The problem is with messages being sent to indexers that are still working on the previous job - the next message cannot be delivered, and so times out.

This seems like a design issue. Workers should always be able to respond to new messages coming in. If they block while processing, I think that is a problem. At a minimum, seems like they should always be able to say Yes, I've got it or No, go away to incoming messages. To elaborate...

In addition to actively managing AlreadyClosedException, which seems clearly needed, we might also consider: 1) why can't the worker accept more than one message, can't it be multi-threaded to read multiple delivered messages? 2) if it can be re-written to accept multiple, what is a good message limit to be set with [basic.qos](https://www.rabbitmq.com/docs/confirms#channel-qos-prefetch)?, and 3) if it can't be re-written to accept multiple, shouldn't we configure rmq to only post one message per worker until the worker is done with its prior message? maybe that last one is a side-effect of our premature ACK of the message, which tells the queue that the worker is ready for a new message?

In addition, if a worker can be written to accept multiple messages, and it hits its capacity limit, can't we use a [basic.reject](https://www.rabbitmq.com/docs/confirms#consumer-nacks-requeue) response to tell rmq to redeliver the message to another worker.
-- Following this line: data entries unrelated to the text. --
/-- A member has answered its LOOKUP, or has not: the answer's epoch and COVERED. -/
def State.adoptAnswer (s : State) (id member : Nat) (ans : Option (Nat × Nat)) : State :=
  match Table.find s.adoptions id with
  | none => s
  | some a =>
    let a := { a with waiting := a.waiting.erase member }
    let a := match ans with
      | none => a
      | some p => { a with got := a.got ++ [(member, p.1, p.2)] }
    { s with adoptions := Table.set s.adoptions id a }

/-- The smallest of a list, 0 for none. -/
def leastOf (l : List Nat) : Nat := (l.min?).getD 0

/-- ADOPT_LOOKUP_COMPLETE (R359). -/
def adoptLookupComplete (id : Nat) (s : State) : State :=
  match Table.find s.adoptions id with
  | none => s
  | some a =>
    if !a.waiting.isEmpty then s
    else if a.got.length < adoptNeed a.template.mirrorPolicy then s.adoptStatus id a 0x78
    else
      let t := a.template
      match s.admitStatus a.slice t, s.lowestFree a.slice with
      | 0, some i =>
        let key := adpKey t.customer t.model
        let v := s.adpCurrent key
        let s := (s.geoRef t.model true).adpRef key v true
        let gone := (List.range 10).filter (fun k => !a.got.any (fun g => g.1 = k))
        let t := gone.foldl (fun (t : SheafEntry) k => t.dropMember k) t
        let s := s.setEntry i
          { t with epoch := epochPlus (((a.got.map (fun g => g.2.1)).max?).getD 0) 2, len := leastOf (a.got.map (fun g => g.2.2)),
                   adapter := v, adpHeld := s.adpHolds key v, admitTime := s.time, state := .free }
        ((s.transition i .admitted rAdmit).epochSetAll i).adoptStatus id a 0
      | code, _ => s.adoptStatus id a code

/-! ### Messages at the originator and the receiver -/

/-- The record of a request at one side. -/
def State.jnlOf (s : State) (sl : Nat) (req : Word) (side : JnlRec → Bool) : Option Nat :=
  s.jnlFind sl (fun r => side r && r.request == req)

/-- The record a message of an epoch concerns, which lies `back` above the record's e: that of the same handover, else any of the
request (R339, R344). -/
def State.jnlFor (s : State) (sl : Nat) (req : Word) (side : JnlRec → Bool) (epoch back : Nat) : Option Nat :=
  (s.jnlOf sl req (fun r => side r && epochPlus r.epoch back = epoch)).or (s.jnlOf sl req side)

/-- A message for a request of which this node holds neither an entry nor a record is answered HO_GONE (R488); with an
entry and no record its epoch is stale. `back` is how far its epoch lies above e. -/
def State.goneOrStale (s : State) (m : Req) (h : HoMsg) (back : Nat) : State :=
  let sl := gaSlice m.addr
  let known := (s.findRequest h.request).isSome || (s.jnlOf sl h.request (fun r => r.phase != 0)).isSome
  if known then s.staleEpoch m
  else
    (s.ack m []).hoSend sl (nodeAddr m.src sl)
      { request := h.request, epoch := (h.epoch + 2 ^ 32 - back) % 2 ^ 32, kind := 3, code := 0x77 }

/-- OFFER at the receiver (R342): into the inbox, or HO_FULL. A repeated one is answered as the first was, and one of another
epoch than the offer in the inbox, or than a handover whose entry stands, is stale (R339). -/
def State.serveOffer (s : State) (m : Req) (h : HoMsg) : State :=
  let sl := gaSlice m.addr
  let again := s.jnlOf sl h.request (fun r => r.in' && r.epoch = h.epoch)
  let taken := s.jnlOf sl h.request (fun r => r.in' && (s.jnlEntry r).isSome)
  match again, taken with
  | some j, _ =>
    let r := s.jnlAt sl j
    if r.phase = 8 then (s.ack m []).hoSend sl r.addr { request := h.request, epoch := h.epoch, kind := 2 }
    else s.ack m []
  | none, some _ => s.staleEpoch m
  | none, none =>
    if s.fallow then s.refuse m 0xB1
    else if s.sliceState sl = 3 then s.refuse m 0xB0
    else
    let held := (s.inboxSlots sl).filterMap fun i =>
      match s.inboxOffer sl i with
      | none => none
      | some (g, _, _) => if g.request == h.request then some g.epoch else none
    if held.contains h.epoch then s.ack m []
    else if !held.isEmpty then s.staleEpoch m
    else
      match s.inboxSize sl with
      | none => s.refuse m 0x71
      | some n =>
        let (head, tail) := s.inboxEnds sl
        let r : Csr := ⟨.fabHoInboxCtl, 0, sl, 0⟩
        if (tail + 1) % n = head % n then (s.count r 63 48 1).refuse m 0x71
        else
          let rec' := m.payload.take 280 ++ toBytes 8 m.stamp ++ toBytes 8 m.src
          let s := s.gwrite (s.inboxAddr sl tail) (rec' ++ fillBytes (384 - rec'.length) 0) false
          (s.wrf r 43 32 ((tail + 1) % n)).ack m []

/-- ACCEPT at the originator (R344). One after D, or for an offer already given up, is answered HO_LATE. -/
def State.serveAccept (s : State) (m : Req) (h : HoMsg) : State :=
  let sl := gaSlice m.addr
  let late (s : State) (addr : Word) : State :=
    s.hoSend sl addr { request := h.request, epoch := h.epoch, kind := 3, code := 0x72 }
  match s.jnlFor sl h.request JnlRec.out h.epoch 0 with
  | none => late (s.ack m []) (nodeAddr m.src sl)
  | some j =>
    let r := s.jnlAt sl j
    if h.epoch != r.epoch || 3 ≤ r.phase then s.staleEpoch m
    else if r.phase = 2 then
      (s.ack m []).hoSend sl r.addr { request := h.request, epoch := h.epoch, kind := 4, arg := r.e }
    else if r.d < m.stamp then late (s.ack m []) r.addr
    else
      let e := m.stamp + s.leaseOf sl j
      let s := match s.jnlEntry r with
        | none => s
        | some i => s.setEntry i { s.entry i with lease := e }
      let s := (s.setJnl sl j { r with phase := 2, e }).endExchange sl j 1
      (s.startExchange sl j r.addr { request := h.request, epoch := h.epoch, kind := 4, arg := e } [] e false).ack m []

/-- REFUSE at either side (R344, R345, R487). -/
def State.serveRefuse (s : State) (m : Req) (h : HoMsg) : State :=
  let sl := gaSlice m.addr
  match s.jnlFor sl h.request (fun r => r.phase != 0) h.epoch 0 with
  | none => s.ack m []
  | some j =>
    let r := s.jnlAt sl j
    if h.epoch != r.epoch then s.staleEpoch m
    else if r.phase = 1 then (s.revertOffer sl j 0x31).ack m []
    else if r.phase = 2 then
      let query := match s.exchanging sl j 4 with | none => false | some x => x.query
      if query && (h.code = 0x76 || h.code = 0x77) then (s.revertOffer sl j 0x38).ack m [] else s.ack m []
    else if r.phase = 8 then (s.discard sl j).ack m []
    else s.ack m []

/-- COMMIT at the receiver (R345): it moves an entry that is still in HANDOVER_IN. -/
def State.serveCommit (s : State) (m : Req) (h : HoMsg) : State :=
  let sl := gaSlice m.addr
  match s.jnlFor sl h.request JnlRec.in' h.epoch 0 with
  | none => s.goneOrStale m h 0
  | some j =>
    let r := s.jnlAt sl j
    let e1 := epochPlus r.epoch 1
    if h.epoch != r.epoch then s.staleEpoch m
    else if r.phase != 8 then
      (s.ack m []).hoSend sl r.addr { request := h.request, epoch := e1, kind := 5 }
    else
      let s := match s.jnlEntry r with
        | none => s
        | some i =>
          if (s.entry i).state != ReqState.handoverIn then s
          else
          let s := s.setEntry i { s.entry i with epoch := e1, admitTime := s.time, epochRound := true }
          s.transition i (if r.target = 3 then .parked else .decode) 0x35
      let s := (s.setJnl sl j { r with phase := 9, e := h.arg }).endExchange sl j 2
      (s.startExchange sl j r.addr { request := h.request, epoch := e1, kind := 5 } [] (h.arg + s.leaseOf sl j) false).ack m []

/-- ACK at the originator (R346, R348). -/
def State.serveAck (s : State) (m : Req) (h : HoMsg) : State :=
  let sl := gaSlice m.addr
  match s.jnlFor sl h.request JnlRec.out h.epoch 1 with
  | none => s.goneOrStale m h 1
  | some j =>
    let r := s.jnlAt sl j
    let tell (s : State) (kind : Nat) : State := s.hoSend sl r.addr { request := h.request, epoch := h.epoch, kind }
    if h.epoch != epochPlus r.epoch 1 then s.staleEpoch m
    else
      match r.phase with
      | 2 => if m.stamp ≤ r.e then tell (((s.setPhase sl j 3).endExchange sl j 4).ack m []) 6 else s.ack m []
      | 3 => tell (s.ack m []) 6
      | 5 => tell (s.ack m []) 8
      | _ => s.staleEpoch m

/-- CONFIRM at the receiver (R347, R488). -/
def State.serveConfirm (s : State) (m : Req) (h : HoMsg) : State :=
  let sl := gaSlice m.addr
  match s.jnlFor sl h.request JnlRec.in' h.epoch 1 with
  | none => s.goneOrStale m h 1
  | some j =>
    let r := s.jnlAt sl j
    if h.epoch != epochPlus r.epoch 1 || r.phase = 8 then s.staleEpoch m
    else if r.phase = 10 then s.ack m []
    else (s.confirmIn sl j).ack m []

/-- RELEASED at the receiver: it confirms, or it ends STEPPED and frees the record (R347). -/
def State.serveReleased (s : State) (m : Req) (h : HoMsg) : State :=
  let sl := gaSlice m.addr
  match s.jnlFor sl h.request JnlRec.in' h.epoch 1 with
  | none => s.goneOrStale m h 1
  | some j =>
    let r := s.jnlAt sl j
    if h.epoch != epochPlus r.epoch 1 || r.phase = 8 then s.staleEpoch m
    else if r.phase != 10 then (s.confirmIn sl j).ack m []
    else if (s.exchanging sl j 7).isSome then ((s.endExchange sl j 7).freeJnl sl j).ack m []
    else s.ack m []

/-- STEPPED at the originator (R348). -/
def State.serveStepped (s : State) (m : Req) (h : HoMsg) : State :=
  let sl := gaSlice m.addr
  match s.jnlFor sl h.request JnlRec.out h.epoch 1 with
  | none => s.ack m []
  | some j =>
    let r := s.jnlAt sl j
    let tell (s : State) : State := (s.ack m []).hoSend sl r.addr { request := h.request, epoch := h.epoch, kind := 8 }
    if h.epoch != epochPlus r.epoch 1 then s.staleEpoch m
    else if r.phase = 3 then tell (s.releaseCopy sl j)
    else if r.phase = 5 then tell s
    else s.staleEpoch m

/-- RECLAIM at the receiver: its entry is discarded (R349, R488). A repeated one is answered again. -/
def State.serveReclaim (s : State) (m : Req) (h : HoMsg) : State :=
  let sl := gaSlice m.addr
  let tell (s : State) (addr : Word) : State :=
    (s.ack m []).hoSend sl addr { request := h.request, epoch := h.epoch, kind := 10 }
  match s.jnlFor sl h.request JnlRec.in' h.epoch 2 with
  | none => tell s (nodeAddr m.src sl)
  | some j =>
    let r := s.jnlAt sl j
    if h.epoch != epochPlus r.epoch 2 || r.phase = 10 then s.staleEpoch m else tell (s.discard sl j) r.addr

/-- RECLAIM_ACK at the originator (R349). -/
def State.serveReclaimAck (s : State) (m : Req) (h : HoMsg) : State :=
  let sl := gaSlice m.addr
  match s.jnlFor sl h.request (fun r => r.phase = 4) h.epoch 2 with
  | none => s.ack m []
  | some j =>
    if h.epoch != epochPlus (s.jnlAt sl j).epoch 2 then s.staleEpoch m
    else ((s.endExchange sl j 9).freeJnl sl j).ack m []

/-- The receiver's first commit under outcome 7: STEPPED (R347). -/
def State.firstStep (s : State) (i : Nat) : State :=
  let e := s.entry i
  match s.jnlFind e.slice (fun r => r.phase = 10 && r.sheaf = i && r.request == e.reqId) with
  | none => s
  | some j =>
    if (s.exchanging e.slice j 7).isSome then s
    else
      let r := s.jnlAt e.slice j
      s.startExchange e.slice j r.addr { request := r.request, epoch := epochPlus r.epoch 1, kind := 7 } [] (s.time + s.leaseOf e.slice j) false

/-! ### Timers -/

/-- OFFER_DEADLINE (R344). An ACCEPT stamped at D still counts. -/
def offerDeadline (sl : SliceId) (j : Nat) (s : State) : State :=
  let r := s.jnlAt sl.val j
  if (s.jnlSize sl.val).isSome && r.phase = 1 && r.d < s.time then s.revertOffer sl.val j 0x31 else s

/-- LEASE_EXPIRY (R348, R349): CONFIRMED releases the retained copy, COMMIT_SENT reclaims. -/
def leaseExpiry (sl : SliceId) (j : Nat) (s : State) : State :=
  let r := s.jnlAt sl.val j
  if (s.jnlSize sl.val).isNone || s.time ≤ r.e then s
  else if r.phase = 3 then s.releaseCopy sl.val j
  else if r.phase = 2 then s.reclaim sl.val j
  else s

/-- ACCEPT_WINDOW_EXPIRY (R345). -/
def acceptWindowExpiry (sl : SliceId) (j : Nat) (s : State) : State :=
  let r := s.jnlAt sl.val j
  if (s.jnlSize sl.val).isSome && r.phase = 8 && r.d + s.leaseOf sl.val j + 10000 < s.time then s.discard sl.val j else s

/-- RECEIVER_UNRESOLVED (R350). -/
def receiverUnresolved (sl : SliceId) (j : Nat) (s : State) : State :=
  let r := s.jnlAt sl.val j
  if (s.jnlSize sl.val).isSome && r.phase = 9 && r.e + s.leaseOf sl.val j ≤ s.time then
    (((s.setPhase sl.val j 11).endExchange sl.val j 5).bump ⟨.fabHoUnresolvedCnt, 0, 0, 0⟩).assertIrq (73 + sl.val)
  else s

/-- JOURNAL_RETAIN_EXPIRY (R348). -/
def journalRetainExpiry (sl : SliceId) (j : Nat) (s : State) : State :=
  let r := s.jnlAt sl.val j
  if (s.jnlSize sl.val).isSome && r.phase = 5 && r.time + s.leaseOf sl.val j ≤ s.time then s.freeJnl sl.val j else s

/-! ### Resolution after a warm reset (R486, R487) -/

/-- A partner can be reached: this node, or one with an ACTIVE port in FAB_ROUTE. -/
def State.partnerUp (s : State) (node : Nat) : Bool :=
  node = s.node || (List.range 24).any (fun p => s.rdb ⟨.fabRoute, 0, node, 0⟩ p && s.portState p = 5)

/-- What Table 18-11 does with a record. -/
def State.resolveRecord (s : State) (sl j : Nat) : State :=
  let r := s.jnlAt sl j
  let hold (s : State) : State := match s.jnlEntry r with
    | none => s
    | some i => s.setEntry i { s.entry i with epochRound := true }
  match r.phase with
  | 1 => (s.revertOffer sl j 0x38).startExchange sl j r.addr { request := r.request, epoch := r.epoch, kind := 3, code := 0x76 } [] r.d false
  | 2 =>
    if r.e < s.time then s.reclaim sl j
    else s.startExchange sl j r.addr { request := r.request, epoch := r.epoch, kind := 4, arg := r.e } [] r.e true
  | 3 => if r.e < s.time then s.releaseCopy sl j else s
  | 4 => s.startExchange sl j r.addr { request := r.request, epoch := epochPlus r.epoch 2, kind := 9 } [] (s.time + s.lease) false
  | 5 => s.freeJnl sl j
  | 8 => (s.discard sl j).hoSend sl r.addr { request := r.request, epoch := r.epoch, kind := 3, code := 0x76 }
  | 9 =>
    let s := hold s
    if r.e + s.lease ≤ s.time then s
    else s.startExchange sl j r.addr { request := r.request, epoch := epochPlus r.epoch 1, kind := 5 } [] (r.e + s.lease) false
  | 10 => (hold s).confirmIn sl j
  | 11 => (hold s).assertIrq (73 + sl)
  | _ => s

/-- JOURNAL_RESOLVE (R486). -/
def journalResolve (sl : SliceId) (j : Nat) (s : State) : State :=
  if s.resolving.contains (sl.val, j) && s.partnerUp (s.jnlAt sl.val j).partner then
    let s := { s with resolving := s.resolving.filter (· != (sl.val, j)) }
    let s := s.resolveRecord sl.val j
    if s.resolving.isEmpty then s.wrf ⟨.clkRstStatus, 0, 0, 0⟩ 1 1 0 else s
  else s

/-! ### Commands -/

/-- HO_OFFER (R341). -/
def execHoOffer (f : FurrowId) (o : Slot) (s : State) : Res := answer (runSlot opHoOffer f o s)

/-- HO_ACCEPT (R343). -/
def execHoAccept (f : FurrowId) (o : Slot) (s : State) : Res := answer (runSlot opHoAccept f o s)

/-- HO_REFUSE (R343). -/
def execHoRefuse (f : FurrowId) (o : Slot) (s : State) : Res := answer (runSlot opHoRefuse f o s)

/-- HO_CONFIRM (R350). -/
def execHoConfirm (f : FurrowId) (o : Slot) (s : State) : Res := answer (runSlot opHoConfirm f o s)

/-- HO_LOSE (R356). -/
def execHoLose (f : FurrowId) (o : Slot) (s : State) : Res := answer (runSlot opHoLose f o s)

/-- HO_STAT (R383). -/
def execHoStat (f : FurrowId) (o : Slot) (s : State) : Res := answer (runSlot opHoStat f o s)

/-- HO_ADOPT (R359). -/
def execHoAdopt (f : FurrowId) (o : Slot) (s : State) : Res := answer (runSlot opHoAdopt f o s)

/-- HO_RESEND (R339). -/
def execHoResend (id : Nat) (s : State) : Res := answer (hoResend id s)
Seems like this is what it is designed for. And it would let the worker indicate its really busy (e.g., processing a long resource map). This is the scenario in which having more workers helps a lot if some of them get tied up for long periods of time.

In summary, it strikes me that each worker should 1) be written to be processing the incoming messages in its main thread, 2) be set to accept a maximum number of messages via basic.qos (possibly 1), 3) start new threads to process the index task associated with each message, and then send a basic.ack for that message, and 4) use basic.reject to send back messages that can't be processed due to being too busy or resource constraints.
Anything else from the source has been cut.